Data for this exercise Start Marker

-- ==== Sys2Proof/Laws/State.lean ====
section
/-! SUPPORT. One lemma per field per named update of the state, each true by unfolding the update. -/

namespace Sys2Proof.Machine

variable {c : Config} (s : CoreState c)

/-! `setReg` -/

@[simp] theorem CoreState.setReg_x (r : Reg) (v : c.Value) : (s.setReg r v).x = s.x.set r.val v := rfl
@[simp] theorem CoreState.setReg_pc (r : Reg) (v : c.Value) : (s.setReg r v).pc = s.pc := rfl
@[simp] theorem CoreState.setReg_flags (r : Reg) (v : c.Value) : (s.setReg r v).flags = s.flags := rfl
@[simp] theorem CoreState.setReg_dmem (r : Reg) (v : c.Value) : (s.setReg r v).dmem = s.dmem := rfl
@[simp] theorem CoreState.setReg_imem (r : Reg) (v : c.Value) : (s.setReg r v).imem = s.imem := rfl
@[simp] theorem CoreState.setReg_cycles (r : Reg) (v : c.Value) : (s.setReg r v).cycles = s.cycles := rfl
@[simp] theorem CoreState.setReg_retired (r : Reg) (v : c.Value) : (s.setReg r v).retired = s.retired := rfl
@[simp] theorem CoreState.setReg_redirectPending (r : Reg) (v : c.Value) : (s.setReg r v).redirectPending = s.redirectPending := rfl
@[simp] theorem CoreState.setReg_halted (r : Reg) (v : c.Value) : (s.setReg r v).halted = s.halted := rfl
@[simp] theorem CoreState.setReg_fetchEnabled (r : Reg) (v : c.Value) : (s.setReg r v).fetchEnabled = s.fetchEnabled := rfl
@[simp] theorem CoreState.setReg_stall (r : Reg) (v : c.Value) : (s.setReg r v).stall = s.stall := rfl
@[simp] theorem CoreState.setReg_fault (r : Reg) (v : c.Value) : (s.setReg r v).fault = s.fault := rfl
@[simp] theorem CoreState.setReg_lF (r : Reg) (v : c.Value) : (s.setReg r v).lF = s.lF := rfl
@[simp] theorem CoreState.setReg_lD (r : Reg) (v : c.Value) : (s.setReg r v).lD = s.lD := rfl
@[simp] theorem CoreState.setReg_lEX (r : Reg) (v : c.Value) : (s.setReg r v).lEX = s.lEX := rfl
@[simp] theorem CoreState.setReg_lMEM (r : Reg) (v : c.Value) : (s.setReg r v).lMEM = s.lMEM := rfl
@[simp] theorem CoreState.setReg_lWB (r : Reg) (v : c.Value) : (s.setReg r v).lWB = s.lWB := rfl
@[simp] theorem CoreState.setReg_btb (r : Reg) (v : c.Value) : (s.setReg r v).btb = s.btb := rfl
@[simp] theorem CoreState.setReg_busy (r : Reg) (v : c.Value) : (s.setReg r v).busy = s.busy := rfl
/-! `setFlags` -/

@[simp] theorem CoreState.setFlags_x (f : Flags) : (s.setFlags f).x = s.x := rfl
@[simp] theorem CoreState.setFlags_pc (f : Flags) : (s.setFlags f).pc = s.pc := rfl
@[simp] theorem CoreState.setFlags_flags (f : Flags) : (s.setFlags f).flags = f := rfl
@[simp] theorem CoreState.setFlags_dmem (f : Flags) : (s.setFlags f).dmem = s.dmem := rfl
@[simp] theorem CoreState.setFlags_imem (f : Flags) : (s.setFlags f).imem = s.imem := rfl
@[simp] theorem CoreState.setFlags_cycles (f : Flags) : (s.setFlags f).cycles = s.cycles := rfl
@[simp] theorem CoreState.setFlags_retired (f : Flags) : (s.setFlags f).retired = s.retired := rfl
@[simp] theorem CoreState.setFlags_redirectPending (f : Flags) : (s.setFlags f).redirectPending = s.redirectPending := rfl
@[simp] theorem CoreState.setFlags_halted (f : Flags) : (s.setFlags f).halted = s.halted := rfl
@[simp] theorem CoreState.setFlags_fetchEnabled (f : Flags) : (s.setFlags f).fetchEnabled = s.fetchEnabled := rfl
@[simp] theorem CoreState.setFlags_stall (f : Flags) : (s.setFlags f).stall = s.stall := rfl
@[simp] theorem CoreState.setFlags_fault (f : Flags) : (s.setFlags f).fault = s.fault := rfl
@[simp] theorem CoreState.setFlags_lF (f : Flags) : (s.setFlags f).lF = s.lF := rfl
@[simp] theorem CoreState.setFlags_lD (f : Flags) : (s.setFlags f).lD = s.lD := rfl
@[simp] theorem CoreState.setFlags_lEX (f : Flags) : (s.setFlags f).lEX = s.lEX := rfl
@[simp] theorem CoreState.setFlags_lMEM (f : Flags) : (s.setFlags f).lMEM = s.lMEM := rfl
@[simp] theorem CoreState.setFlags_lWB (f : Flags) : (s.setFlags f).lWB = s.lWB := rfl
@[simp] theorem CoreState.setFlags_btb (f : Flags) : (s.setFlags f).btb = s.btb := rfl
@[simp] theorem CoreState.setFlags_busy (f : Flags) : (s.setFlags f).busy = s.busy := rfl
/-! `retireTo` -/
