-- ==== Sys2Proof/Laws/Step.lean ====
section
/-! SUPPORT. The core as a machine of one layer, how a meaning answers, and what a step of each layer is. -/

namespace Sys2Proof.Machine

variable {c : Config} (s t : CoreState c) (l : Layer)

@[simp] theorem CoreState.onLayer_config : (s.onLayer l).config = c := rfl
@[simp] theorem CoreState.onLayer_layer : (s.onLayer l).layer = l := rfl
@[simp] theorem CoreState.onLayer_core : (s.onLayer l).core = s := rfl

/-- A core on a layer is determined by the core. -/
@[simp] theorem CoreState.onLayer_inj : s.onLayer l = t.onLayer l ↔ s = t :=
  ⟨fun h => by cases h; rfl, fun h => by rw [h]⟩

/-- Every machine is its core on its layer. -/
theorem State.eq_onLayer (u : State) : u = u.core.onLayer u.layer := rfl

@[simp] theorem CoreState.answer_onLayer : (s.onLayer l).answer t = .next (t.onLayer l) := rfl

/-- What keeps a core from being started, and what lets it start (rules R5, R8, R242). -/
theorem CoreState.bootProblem_eq_none :
    s.bootProblem = none ↔ s.imem ≠ [] ∧ c.wf = true ∧ c.codeBase + 4 * s.imem.length ≤ 2 ^ c.xlen := by
  unfold CoreState.bootProblem
  cases s.imem with
  | nil => simp
  | cons e p => simp only [List.isEmpty_cons]; split_ifs with h <;> simp_all

/-- On the pipeline layer a step of a core that may run is a tick. -/
theorem step_pipeline (h : s.bootProblem = none) :
    step (s.onLayer .pipeline) = .next ((tick s).onLayer .pipeline) := by simp [step, h]

/-- On the sequential layer a step of a core that may run is one instruction. -/
theorem step_sequential (h : s.bootProblem = none) :
    step (s.onLayer .sequential) = seqStep (s.onLayer .sequential) := by simp [step, h]

/-- What a step of the sequential machine can do: stay, run the instruction at `pc`, or raise `InvalidOpcode`. -/
theorem seqStep_cases :
    (s.stopped = true ∧ seqStep (s.onLayer l) = .next (s.onLayer l)) ∨
    (s.stopped = false ∧ s.entryAt s.pc = none ∧ seqStep (s.onLayer l) = .next (s.onLayer l)) ∨
    (∃ e i, s.stopped = false ∧ s.entryAt s.pc = some e ∧ (e.toRecord c.immBits).instr? = some i ∧
      seqStep (s.onLayer l) = exec i (s.onLayer l)) ∨
    (∃ e, s.stopped = false ∧ s.entryAt s.pc = some e ∧ (e.toRecord c.immBits).instr? = none ∧
      seqStep (s.onLayer l) = raiseInvalid (s.onLayer l)) := by
  unfold seqStep
  by_cases h0 : s.stopped = true
  · exact .inl ⟨h0, by simp [h0]⟩
  rw [Bool.not_eq_true] at h0
  cases he : s.entryAt s.pc with
  | none => exact .inr (.inl ⟨h0, rfl, by simp [h0, he]⟩)
  | some e =>
    cases hi : (e.toRecord c.immBits).instr? with
    | some i => exact .inr (.inr (.inl ⟨e, i, h0, rfl, hi, by simp [h0, he, hi]⟩))
    | none => exact .inr (.inr (.inr ⟨e, h0, rfl, hi, by simp [h0, he, hi]⟩))

end Sys2Proof.Machine
end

Data for this exercise End Marker

Work order:
Take every line from the records above that has the word "stopped" and copy it.

Solved problem:
    (s.stopped = true ∧ seqStep (s.onLayer l) = .next (s.onLayer l)) ∨
    (s.stopped = false ∧ s.entryAt s.pc = none ∧ seqStep (s.onLayer l) = .next (s.onLayer l)) ∨
    (∃ e i, s.stopped = false ∧ s.entryAt s.pc = some e ∧ (e.toRecord c.immBits).instr? = some i ∧
    (∃ e, s.stopped = false ∧ s.entryAt s.pc = some e ∧ (e.toRecord c.immBits).instr? = none ∧
  by_cases h0 : s.stopped = true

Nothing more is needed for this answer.